Guidance on general commercial or industrial purpose

COBS 4.14.20G
  1. (1)

    1COBS 4.14.17R provides that a debenture or preference share will fall within the definition of a speculative illiquid security where the proceeds of the issue are to be used by the issuer or a member of the issuer’s group to fund various activities including the buying or construction of property.

  2. (2)

    However, COBS 4.14.18R(1) provides an exemption in cases where the property which is bought or constructed is or will be used by the issuer or a member of the issuer’s group for a general commercial or industrial purpose which it carries on.

  3. (3)

    General commercial or industrial purpose is defined in COBS 4.14.19R.

  4. (4)

    The effect of the exemption in COBS 4.14.18R(1) is that a debenture or preference share will not be a speculative illiquid security where the proceeds of the issue are used by the issuer or a member of the issuer’s group to buy or construct a property which is used by the issuer or group member for the purposes of its own commercial or industrial activities.

  5. (5)

    For instance:

    1. (a)

      where a retailer issues a debenture or preference share and uses the proceeds to build a shop, the debenture or preference share will benefit from the exemption because the property is used by the retailer for its own commercial activities (in this case, the sale of goods);

    2. (b)

      where a property developer issues a debenture or preference share and uses the proceeds to fund the costs of a property development or construction of property, which is intended to be sold, it will not benefit from the exemption because the development will not be used by the developer itself, and property development and construction services are excluded from the definition of general commercial or industrial purpose.

    3. (c)

      where a company issues a debenture or preference share to fund the costs of constructing a power station which the company intends to operate itself with a view to selling the electricity it produces, the debenture or preference share will benefit from the exemption (unless COBS 4.14.18R(2) applies).

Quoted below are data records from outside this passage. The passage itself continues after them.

-- ==== Sys2Proof/Machine/Reports.lean ====
section
/-! DEFINITION. The family of reports: TALLY, LANDED and BROKEN of a fetch (chapter 3), and LINK of the link's condition
(chapters 5 and 6). -/

namespace Sys2Proof.Machine

/-! ### Reports of a fetch (R59 to R63) -/

/-- The record that a report's tag reaches (R59): live, the tag not 0, and announced. -/
def State.reachable (s : State) (tag : Nat) : Option Record :=
  match s.recordOf tag with
  | some r => if tag ≠ 0 ∧ r.announcePending = false then some r else none
  | none => none

/-- The checks of a TALLY or a LANDED (R59): STALE_TAG, then BAD_FIELD for a count lower than the bytes reported. -/
def State.checkCount (s : State) (body : List Byte) : Except Status (Record × Nat) :=
  match parseCount body with
  | .error e => .error e
  | .ok q =>
    match s.reachable q.tag with
    | none => .error .staleTag
    | some r => if q.bytes < r.reported then .error .badField else .ok (r, q.bytes)

/-- Bytes reported are added to the interval byte count, which stays at 4,294,967,295 where it would pass it (R95). -/
def State.countBytes (s : State) (k : Nat) : State :=
  { s with est := { s.est with intervalBytes := min (s.est.intervalBytes + k) 4294967295 } }

/-- TALLY (R60): the difference is counted, the count stored, the record RUNNING. -/
def execTally (body : List Byte) (s : State) : Out :=
  .next (s.request 0x18 body (fun s => s.checkCount body) fun q s =>
    ((s.countBytes (q.2 - q.1.reported)).changeRecord q.1.tag fun r => { r with reported := q.2, running := true }).reply
      0x18 .ok [])

/-- The rung selector's part of a landing (R62): the start limit ends, and a PROBE record's landing is a success. -/
def State.landingReported (s : State) (r : Record) : State :=
  let s1 := s.modStream r.slot fun st => { st with startLimit := false }
  if r.isNormal then s1 else s1.probeSuccess r.slot r.rung

/-- LANDED, the arbitration apart (R61 steps 1 to 4). -/
def State.landAct (s : State) (r : Record) (bytes : Nat) : State :=
  ((((s.countBytes (bytes - r.reported)).freeRecord r.tag).landEntry r.slot r.segment r.rung bytes).contiguousMove
    r.slot).landingReported r

/-- LANDED (R61). -/
def execLanded (body : List Byte) (s : State) : Out :=
  .next (s.request 0x19 body (fun s => s.checkCount body) fun q s =>
    ((s.landAct q.1 q.2).arbitrate).reply 0x19 .ok [])

/-- The checks of a BROKEN (R59). -/
def State.checkBroken (s : State) (body : List Byte) : Except Status Record :=
  match parseBroken body with
  | .error e => .error e
  | .ok tag =>
    match s.reachable tag with
    | none => .error .staleTag
    | some r => .ok r

/-- BROKEN, the arbitration apart (R63): a failure claim for a NORMAL or REFETCH record, a probe failure for a PROBE
record. -/
def State.breakAct (s : State) (r : Record) : State :=
  let s1 := s.freeRecord r.tag
  if r.isNormal then s1.failEntry r.slot r.segment
  else ((s1.returnEntry r.slot r.segment).windowChanged r.slot).probeFailure r.slot

/-- BROKEN (R63). -/
def execBroken (body : List Byte) (s : State) : Out :=
  .next (s.request 0x1A body (fun s => s.checkBroken body) fun r s =>
    ((s.breakAct r).arbitrate).reply 0x1A .ok [])

/-! ### LINK (R101, R108 to R118) -/

/-- The sag trim after a round-trip time (R101). -/
def Estimator.trimAfter (e : Estimator) (rtt : Nat) : Nat :=
  if e.sagLimit < rtt then max 8 (e.sagTrim - 1)
  else if rtt < e.sagLimit * 3 / 4 then min 16 (e.sagTrim + 1)
  else e.sagTrim

/-- The trim moves, and SAG rises where the sag becomes active or inactive, active meaning a trim below 16 (R102). -/
def State.sagStep (s : State) (rtt : Nat) : State :=
  let t := s.est.trimAfter rtt
  { s with est := { s.est with sagTrim := t } }.raiseDeviceIf (decide (s.est.sagTrim < 16) != decide (t < 16)) .sag

/-- The level a value reaches under three thresholds (R110). -/
def levelAt (t : Thresholds) (v : Nat) : Zone :=
  if t.jammed ≤ v then .jammed else if t.crowded ≤ v then .crowded else if t.busy ≤ v then .busy else .clear

/-- The higher of two levels (R110). -/
def Zone.higher (a b : Zone) : Zone := if a.code < b.code then b else a

/-- The raw level of a report (R110). -/
def Classifier.rawLevel (c : Classifier) (retry airtime : Nat) : Zone :=
  (levelAt c.retry retry).higher (levelAt c.airtime airtime)

/-- The zone becomes `z`, and ZONE rises for the change (R111, R113, R176). -/
def State.toZone (s : State) (z : Zone) : State :=
  { s with cls := { s.cls with zone := z } }.raiseDeviceIf (s.cls.zone != z) .zone

/-- The CROWDED ceiling fall of every open stream holding a ladder (R117). -/
def State.crowdedFall (s : State) : State := s.forSlots fun n s => s.fall n ((s.stream n).ceiling - 1)

/-- The floor of a stream's ceiling in JAMMED (R118). -/
def State.floor (s : State) (n : Slot) : Nat :=
  let c := (s.stream n).cfg
  if isProtected s.sharing.protect c.priority then c.guardRung else 0

/-- The live PROBE records, in the order their drops are taken, which the spec leaves open (log entry 5). -/
def State.probesToDrop (s : State) : List Record :=
  freeOrder s.choices (s.pool.records.filter fun r => !r.isNormal)

/-- Entry to JAMMED (R118): ceilings clamped to their floors, pending probes cancelled, PROBE records dropped with reason
ZONE. -/
def State.enterJammed (s : State) : State :=
  let s1 := (s.forSlots fun n s => s.fall n (s.floor n)).forSlots fun n s =>
    s.modStream n fun st => { st with probePending := false }
  s1.probesToDrop.foldl (fun s r => s.failProbe r .zone) { s1 with choices := s1.choices + 1 }

/-- A rise of the zone to `z` (R111): the dwell timer stops, the zone rises, and the effects of entering CROWDED from below and
of entering JAMMED follow. -/
def State.zoneRise (s : State) (z : Zone) : State :=
  let was := s.cls.zone
  let s1 := { s with cls := { s.cls with dwellTimer := none } }.toZone z
  let s2 := if was.code < Zone.crowded.code ∧ Zone.crowded.code ≤ z.code then s1.crowdedFall else s1
  if z = .jammed then s2.enterJammed else s2

/-- A report at or below the zone (R112): below it the dwell timer runs, started if it was stopped; at it the timer stops. -/
def State.dwellStep (s : State) (raw : Zone) : State :=
  { s with cls := { s.cls with dwellTimer :=
      if raw.code < s.cls.zone.code then some (s.cls.dwellTimer.getD (s.now + s.cls.dwell)) else none } }

/-- The raw level is stored and the zone or the dwell timer follows it (R110 to R112). -/
def State.classify (s : State) (raw : Zone) : State :=
  let s1 := { s with cls := { s.cls with raw := raw } }
  if s.cls.zone.code < raw.code then s1.zoneRise raw else s1.dwellStep raw

/-- The rung selector is told of a change of zone from `was` (R146): into JAMMED every step timer stops; out of JAMMED the timer
of every open stream whose C is below its top rung starts from zero. -/
def State.zoneTold (s : State) (was : Zone) : State :=
  if s.cls.zone = was then s
  else if s.cls.zone = .jammed then s.forSlots fun n s => s.modStream n fun st => { st with stepTimer := none }
  else if was = .jammed then
    s.forSlots fun n s => s.modStream n fun st => { st with stepTimer := s.restartedStep st st.ceiling }
  else s

/-- U is recomputed where the trim or the zone has changed since `before` (R105, R115 step 4). -/
def State.linkUsable (s before : State) : State :=
  if s.est.sagTrim = before.est.sagTrim ∧ s.cls.zone = before.cls.zone then s else s.recomputeUsable

/-- LINK, the arbitration apart, in the order of R115. -/
def State.linkAct (s : State) (r : LinkReq) : State :=
  (((s.sagStep r.rtt).classify (s.cls.rawLevel r.retry r.airtime)).zoneTold s.cls.zone).linkUsable s

/-- LINK (R108, R115): the records freed by entry to JAMMED are its arbitration event. -/
def execLink (body : List Byte) (s : State) : Out :=
  .next (s.request 0x1B body (fun _ => parseLink body) fun r s =>
    ((s.linkAct r).settle s).reply 0x1B .ok [])

end Sys2Proof.Machine
end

That is because it will use the property for its own commercial or industrial activities (generating electricity). However, firms should also consider COBS 4.14.18R(2) and the guidance in (6) below.

  6. (6)

    COBS 4.14.18R(2) provides that the general commercial or industrial purposes exemption does not apply where the ability of the issuer to pay the coupon or other income or to repay capital on maturity in relation to the debenture or preference share is wholly or predominantly linked to, contingent on, sensitive to or dependent on the return generated as a result of the matters referred to in COBS 4.14.17R(2)(c) or (d) (buying or constructing property).

  7. (7)

    The effect of the above is that where a company issues a debenture or preference share for the purpose of funding the construction of a particular project and the company’s ability to pay interest on the debenture or preference share or repay capital depends on the success of that project, the exemption in COBS 4.14.18R(1) will not apply. In those circumstances, the debenture or preference share will be a speculative illiquid security unless one of the other exemptions in COBS 4.14.18R applies.